Let me elaborate on that aspect of changes in value.

I take the following case: an object is thrown upward. Gravity decelerates it, the object reaches its highest point, gravity accelerates it on the way back down.

The work/energy theorem expresses that at each point in time the rate of change of kinetic energy matches the rate of change of potential energy. The two change in opposite directions, but they are at all points in time a match for each other.

The graph of the kinetic energy as a function of time (red line) is a parabola. The graph of the potential energy as a function of time (green line) is a parabola too.



Mirror the graph of the potential energy with respect to the horizontal axis, so that it is upside down. Now the two parabola's are pointing in the same direction. For the true trajectory you have the following property: the two graphs are parallel at each point in time.

We have the common Lagrangian:
L = T - V

The minus sign corresponds to the graph of the potential energy being turned upside down.



The boundary of the shaded region represents the sum of the red graph and the green graph. As we know the Action is the integral of the Lagrangian from the start point to the end point.
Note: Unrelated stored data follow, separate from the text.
-- ==== Sys2Proof/Laws/Numerics.lean ====
section
/-! SUPPORT. The numerics: powers of two, `floor(log2 |x|)`, the nearest integer, and what the rounding does to a
representable number and to a bounded one. -/

namespace Sys2Proof.Machine

theorem pow2_eq (k : Int) : pow2 k = (2 : ℚ) ^ k := by
  cases k with
  | ofNat n => simp [pow2]
  | negSucc n =>
    rw [pow2, zpow_negSucc, Rat.mkRat_eq_div]
    push_cast
    rw [one_div]

theorem pow2_pos (k : Int) : 0 < pow2 k := by
  rw [pow2_eq]; positivity

theorem mag_eq (x : ℚ) : mag x = |x| := by
  unfold mag
  split_ifs with h
  · rw [abs_of_neg h]
  · rw [abs_of_nonneg (not_lt.1 h)]

/-- `2^e ≤ |x| < 2^(e+1)` for `e = floor(log2 |x|)` (42_compensation_pipeline.md R156). -/
theorem ilog2_spec {x : ℚ} (hx : x ≠ 0) : (2 : ℚ) ^ ilog2 x ≤ |x| ∧ |x| < (2 : ℚ) ^ (ilog2 x + 1) := by
  have hn : x.num.natAbs ≠ 0 := by simpa using hx
  have hd : x.den ≠ 0 := x.den_nz
  have hn1 := Nat.log2_self_le hn
  have hn2 := @Nat.lt_log2_self x.num.natAbs
  have hd1 := Nat.log2_self_le hd
  have hd2 := @Nat.lt_log2_self x.den
  set a := x.num.natAbs.log2
  set b := x.den.log2
  have hq : |x| = (x.num.natAbs : ℚ) / x.den := by
    conv_lhs => rw [← Rat.num_div_den x]
    rw [abs_div, Nat.abs_cast, Nat.cast_natAbs, Int.cast_abs]
  have hN1 : (2 : ℚ) ^ a ≤ x.num.natAbs := by exact_mod_cast hn1
  have hN2 : (x.num.natAbs : ℚ) < 2 ^ (a + 1) := by exact_mod_cast hn2
  have hD1 : (2 : ℚ) ^ b ≤ x.den := by exact_mod_cast hd1
  have hD2 : (x.den : ℚ) < 2 ^ (b + 1) := by exact_mod_cast hd2
  have hDpos : (0 : ℚ) < x.den := by positivity
  have hlow : (2 : ℚ) ^ ((a : Int) - b - 1) ≤ |x| := by
    rw [hq, le_div_iff₀ hDpos, show ((a : Int) - b - 1) = (a : Int) - ((b + 1 : Nat) : Int) by push_cast; ring,
      zpow_sub₀ two_ne_zero, zpow_natCast, zpow_natCast, div_mul_eq_mul_div, div_le_iff₀ (by positivity)]
    exact mul_le_mul hN1 hD2.le hDpos.le (by positivity)
  have hhigh : |x| < (2 : ℚ) ^ ((a : Int) - b + 1) := by
    rw [hq, div_lt_iff₀ hDpos, show ((a : Int) - b + 1) = ((a + 1 : Nat) : Int) - (b : Int) by push_cast; ring,
      zpow_sub₀ two_ne_zero, zpow_natCast, zpow_natCast, div_mul_eq_mul_div, lt_div_iff₀ (by positivity)]
    exact mul_lt_mul hN2 hD1 (by positivity) (by positivity)
  have hdef : ilog2 x = if (2 : ℚ) ^ ((a : Int) - b) ≤ |x| then (a : Int) - b else (a : Int) - b - 1 := by
    simp only [ilog2, pow2_eq, mag_eq, a, b]
  rw [hdef]
  split_ifs with h
  · exact ⟨h, hhigh⟩
  · refine ⟨hlow, ?_⟩
    have : ((a : Int) - b - 1 + 1) = (a : Int) - b := by ring
    rw [this]
    exact not_le.1 h

/-- `floor(log2 |x|)` is the only such exponent. -/
theorem ilog2_unique {x : ℚ} (hx : x ≠ 0) {k : Int} (h1 : (2 : ℚ) ^ k ≤ |x|) (h2 : |x| < (2 : ℚ) ^ (k + 1)) :
    ilog2 x = k := by
  obtain ⟨s1, s2⟩ := ilog2_spec hx
  have a1 := (zpow_lt_zpow_iff_right₀ (one_lt_two (α := ℚ))).1 (lt_of_le_of_lt h1 s2)
  have a2 := (zpow_lt_zpow_iff_right₀ (one_lt_two (α := ℚ))).1 (lt_of_le_of_lt s1 h2)
  omega

theorem spacing_pos (fmt : Fmt) (x : ℚ) : 0 < spacing fmt x := pow2_pos _

/-- The nearest integer is at most one half away. -/
theorem nearestEven_close (y : ℚ) : |y - nearestEven y| ≤ 1 / 2 := by
  have h1 := Int.floor_le y
  have h2 := Int.lt_floor_add_one y
  have hf : y.floor = ⌊y⌋ := rfl
  have hh : mkRat 1 2 = 1 / 2 := by rw [Rat.mkRat_eq_div]; norm_num
  unfold nearestEven
  simp only [hf, hh]
  split_ifs <;> rw [abs_le] <;> push_cast <;> constructor <;> linarith

/-- Exactly half-way, the nearest integer is the even one. -/
theorem nearestEven_half {y : ℚ} (h : |y - nearestEven y| = 1 / 2) : nearestEven y % 2 = 0 := by
  have h1 := Int.floor_le y
  have h2 := Int.lt_floor_add_one y
  have hf : y.floor = ⌊y⌋ := rfl
  have hh : mkRat 1 2 = 1 / 2 := by rw [Rat.mkRat_eq_div]; norm_num
  unfold nearestEven at h ⊢
  simp only [hf, hh] at h ⊢
  split_ifs at h ⊢ with c1 c2 c3
  · rw [abs_of_nonneg (by linarith)] at h; linarith
  · push_cast at h
    rw [abs_of_neg (by linarith)] at h; linarith
  · exact c3
  · omega

theorem nearestEven_int (n : Int) : nearestEven (n : ℚ) = n := by
  have hf : (n : ℚ).floor = n := Rat.floor_intCast n
  have hh : (0 : ℚ) < mkRat 1 2 := by rw [Rat.mkRat_eq_div]; norm_num
  unfold nearestEven
  simp [hf, hh]

/-- Rounding to the nearest integer keeps order. -/
theorem nearestEven_mono {x y : ℚ} (h : x ≤ y) : nearestEven x ≤ nearestEven y := by
  by_contra hc
  have hlt : nearestEven y + 1 ≤ nearestEven x := by omega
  have hlt' : (nearestEven y : ℚ) + 1 ≤ nearestEven x := by exact_mod_cast hlt
  obtain ⟨hx1, hx2⟩ := abs_le.1 (nearestEven_close x)
  obtain ⟨hy1, hy2⟩ := abs_le.1 (nearestEven_close y)
  have hxy : x = y := by linarith
  rw [hxy] at hc
  exact hc le_rfl

/-- A representable number is a multiple of the spacing at it. -/
theorem Representable.multiple {fmt : Fmt} {x : ℚ} (h : Representable fmt x) (hx : x ≠ 0) :
    ∃ n : Int, x = n * spacing fmt x := by
  obtain ⟨-, m, k, hk, hm, rfl⟩ := h
  generalize hxdef : (m : ℚ) * (2 : ℚ) ^ k = x at *
  have hm0 : |(m : ℚ)| < 2 ^ prec fmt := by exact_mod_cast hm
  have hlt : |x| < (2 : ℚ) ^ ((prec fmt : Int) + k) := by
    rw [← hxdef, abs_mul, abs_of_pos (show (0 : ℚ) < (2 : ℚ) ^ k by positivity), zpow_add₀ two_ne_zero, zpow_natCast]
    exact mul_lt_mul_of_pos_right hm0 (by positivity)
  have he := (zpow_lt_zpow_iff_right₀ (one_lt_two (α := ℚ))).1 (lt_of_le_of_lt (ilog2_spec hx).1 hlt)
  have hle : max (ilog2 x) (emin fmt) - (prec fmt : Int) + 1 ≤ k := by omega
  obtain ⟨d, hd⟩ := Int.eq_ofNat_of_zero_le (sub_nonneg.2 hle)
  refine ⟨m * 2 ^ d, ?_⟩
  rw [spacing, pow2_eq]
  conv_lhs => rw [← hxdef]
  push_cast
  rw [mul_assoc, ← zpow_natCast, ← zpow_add₀ two_ne_zero]
  congr 2
  omega

/-- Rounding leaves a representable number as it is. -/
theorem roundF_exact {fmt : Fmt} {x : ℚ} (h : Representable fmt x) :
    roundF fmt x = if x = 0 then .zero false else .num x := by
  unfold roundF
  split_ifs with hx
  · rfl
  · obtain ⟨n, hn⟩ := h.multiple hx
    have hq : nearestEven (x / spacing fmt x) = n := by
      have : x / spacing fmt x = n := by
        rw [div_eq_iff (spacing_pos fmt x).ne']
        exact hn
      rw [this, nearestEven_int]
    have hbound : ¬ pow2 (emax fmt + 1) ≤ mag x := by
      rw [pow2_eq, mag_eq, not_le]
      exact h.1
    simp only [hq, ← hn, hx, if_false, hbound]

/-- What rounding a non-zero number gives: the nearest multiple of the spacing, or the infinity beyond the format. -/
theorem roundF_cases {fmt : Fmt} {x : ℚ} (hx : x ≠ 0) :
    ∃ n : Int, n = nearestEven (x / spacing fmt x) ∧
      ((n * spacing fmt x = 0 ∧ roundF fmt x = .zero (decide (x < 0))) ∨
       (n * spacing fmt x ≠ 0 ∧ (2 : ℚ) ^ (emax fmt + 1) ≤ |n * spacing fmt x| ∧
          roundF fmt x = .inf (decide (x < 0))) ∨
       (n * spacing fmt x ≠ 0 ∧ |n * spacing fmt x| < (2 : ℚ) ^ (emax fmt + 1) ∧
          roundF fmt x = .num (n * spacing fmt x))) := by
  refine ⟨_, rfl, ?_⟩
  unfold roundF
  rw [if_neg hx]
  simp only [pow2_eq, mag_eq]
  split_ifs with h1 h2
  · exact .inl ⟨h1, rfl⟩
  · exact .inr (.inl ⟨h1, h2, rfl⟩)
  · exact .inr (.inr ⟨h1, not_le.1 h2, rfl⟩)

/-- A number no greater than a power of two the format has rounds to a number no greater. -/
theorem roundF_bounded {fmt : Fmt} {x : ℚ} {k : Int} (h1 : emin fmt ≤ k) (h2 : k ≤ emax fmt) (hx : |x| ≤ (2 : ℚ) ^ k) :
    ∃ y : ℚ, (roundF fmt x).number = some y ∧ |y| ≤ (2 : ℚ) ^ k := by
  by_cases hx0 : x = 0
  · exact ⟨0, by simp [roundF, hx0, FVal.number], by rw [abs_zero]; positivity⟩
  have hp : 1 ≤ (prec fmt : Int) := by cases fmt <;> simp [prec]
  have hq := spacing_pos fmt x
  have he := (zpow_le_zpow_iff_right₀ (one_lt_two (α := ℚ))).1 ((ilog2_spec hx0).1.trans hx)
  obtain ⟨d, hd⟩ := Int.eq_ofNat_of_zero_le
    (show (0 : Int) ≤ k - (max (ilog2 x) (emin fmt) - (prec fmt : Int) + 1) by omega)
  have hk : (2 : ℚ) ^ k = ((2 ^ d : Int) : ℚ) * spacing fmt x := by
    rw [spacing, pow2_eq]
    push_cast
    rw [← zpow_natCast, ← zpow_add₀ two_ne_zero]
    congr 1
    omega
  obtain ⟨hx1, hx2⟩ := abs_le.1 hx
  have hup : nearestEven (x / spacing fmt x) ≤ 2 ^ d := by
    rw [← nearestEven_int (2 ^ d)]
    exact nearestEven_mono (by rw [div_le_iff₀ hq, ← hk]; exact hx2)
  have hdown : -(2 ^ d) ≤ nearestEven (x / spacing fmt x) := by
    rw [← nearestEven_int (-(2 ^ d))]
    exact nearestEven_mono (by rw [le_div_iff₀ hq]; push_cast at hk ⊢; linarith)
  have hy : |(nearestEven (x / spacing fmt x) : ℚ) * spacing fmt x| ≤ (2 : ℚ) ^ k := by
    rw [abs_mul, abs_of_pos hq, hk]
    refine mul_le_mul_of_nonneg_right ?_ hq.le
    rw [abs_le]
    exact ⟨by exact_mod_cast hdown, by exact_mod_cast hup⟩
  obtain ⟨n, rfl, h | h | h⟩ := roundF_cases (fmt := fmt) hx0
  · exact ⟨0, by simp [h.2, FVal.number], by rw [abs_zero]; positivity⟩
  · exfalso
    have := h.2.1.trans hy
    have := (zpow_le_zpow_iff_right₀ (one_lt_two (α := ℚ))).1 this
    omega
  · exact ⟨_, by rw [h.2.2]; rfl, hy⟩

/-- A rounded number is within half a spacing: one part in `2^p`, or half the least subnormal. -/
theorem roundF_close {fmt : Fmt} {x : ℚ} {k : Int} (h1 : emin fmt ≤ k) (h2 : k ≤ emax fmt) (hx : |x| ≤ (2 : ℚ) ^ k) :
    ∃ y : ℚ, (roundF fmt x).number = some y ∧
      |y - x| ≤ |x| / 2 ^ prec fmt + (2 : ℚ) ^ emin fmt / 2 ^ prec fmt := by
  by_cases hx0 : x = 0
  · exact ⟨0, by simp [roundF, hx0, FVal.number], by rw [hx0]; simp; positivity⟩
  obtain ⟨y, hy, -⟩ := roundF_bounded h1 h2 hx
  refine ⟨y, hy, ?_⟩
  have hq := spacing_pos fmt x
  obtain ⟨n, hn, h⟩ := roundF_cases (fmt := fmt) hx0
  have hyn : y = n * spacing fmt x := by
    rcases h with ⟨h0, h⟩ | ⟨-, -, h⟩ | ⟨-, -, h⟩ <;> rw [h] at hy <;> simp only [FVal.number] at hy
    · rw [h0]; exact (Option.some.inj hy).symm
    · cases hy
    · exact (Option.some.inj hy).symm
  have hhalf : |y - x| ≤ spacing fmt x / 2 := by
    have hc := nearestEven_close (x / spacing fmt x)
    rw [← hn] at hc
    have : y - x = -((x / spacing fmt x - n) * spacing fmt x) := by
      rw [hyn, sub_mul, div_mul_cancel₀ _ hq.ne']; ring
    rw [this, abs_neg, abs_mul, abs_of_pos hq]
    calc _ ≤ 1 / 2 * spacing fmt x := mul_le_mul_of_nonneg_right hc hq.le
      _ = _ := by ring
  have hspace : spacing fmt x / 2 = (2 : ℚ) ^ max (ilog2 x) (emin fmt) / 2 ^ prec fmt := by
    rw [spacing, pow2_eq, zpow_add₀ two_ne_zero, zpow_sub₀ two_ne_zero, zpow_natCast, zpow_one]
    ring
  have hmax : (2 : ℚ) ^ max (ilog2 x) (emin fmt) ≤ |x| + (2 : ℚ) ^ emin fmt := by
    have hpos : (0 : ℚ) < (2 : ℚ) ^ emin fmt := by positivity
    rcases max_choice (ilog2 x) (emin fmt) with h | h <;> rw [h]
    · linarith [(ilog2_spec hx0).1]
    · linarith [abs_nonneg x]
  rw [← add_div]
  exact hhalf.trans (hspace ▸ div_le_div_of_nonneg_right hmax (by positivity))

/-- The number a quotient of finite values stands for. -/
theorem fdiv_number {fmt : Fmt} {a : FVal} {x y : ℚ} (ha : a.number = some x) :
    (fdiv fmt a (.num y)).number = (roundF fmt (x / y)).number := by
  cases a <;> simp only [FVal.number, Option.some.injEq, reduceCtorEq] at ha <;> subst ha
  · simp [fdiv, roundF, FVal.number]
  · rfl

/-- The number a product of finite values stands for. -/
theorem fmul_number {fmt : Fmt} {a b : FVal} {x y : ℚ} (ha : a.number = some x) (hb : b.number = some y) :
    (fmul fmt a b).number = (roundF fmt (x * y)).number := by
  cases a <;> cases b <;> simp only [FVal.number, Option.some.injEq, reduceCtorEq] at ha hb <;> subst ha <;> subst hb <;>
    simp [fmul, roundF, FVal.number]

/-- The number a sum of finite values stands for. -/
theorem fadd_number {fmt : Fmt} {a b : FVal} {x y : ℚ} (ha : a.number = some x) (hb : b.number = some y) :
    (fadd fmt a b).number = (roundF fmt (x + y)).number := by
  cases a <;> cases b <;> simp only [FVal.number, Option.some.injEq, reduceCtorEq] at ha hb <;> subst ha <;> subst hb <;>
    simp [fadd, roundF, FVal.number]

/-- The number an `fma` of finite values stands for: one rounding of the exact product and sum. -/
theorem fma_number {fmt : Fmt} {a b c : FVal} {x y z : ℚ} (ha : a.number = some x) (hb : b.number = some y)
    (hc : c.number = some z) : (fma fmt a b c).number = (roundF fmt (x * y + z)).number := by
  have hp : (exactProduct a b).number = some (x * y) := by
    cases a <;> cases b <;> simp only [FVal.number, Option.some.injEq, reduceCtorEq] at ha hb <;> subst ha <;>
      subst hb <;> simp [exactProduct, FVal.number]
  exact fadd_number hp hc

end Sys2Proof.Machine
end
So the surface area of the shaded region corresponds to the Action of the Principle of Least Action.

As we know, to find the true trajectory you try a range of possible trajectories, and you find the magnitude of the Action as a function of some parameter that sweeps out the range of possible trajectories.

The Action is least when at every point in time the rate of change of kinetic energy matches the rate of change of potential energy.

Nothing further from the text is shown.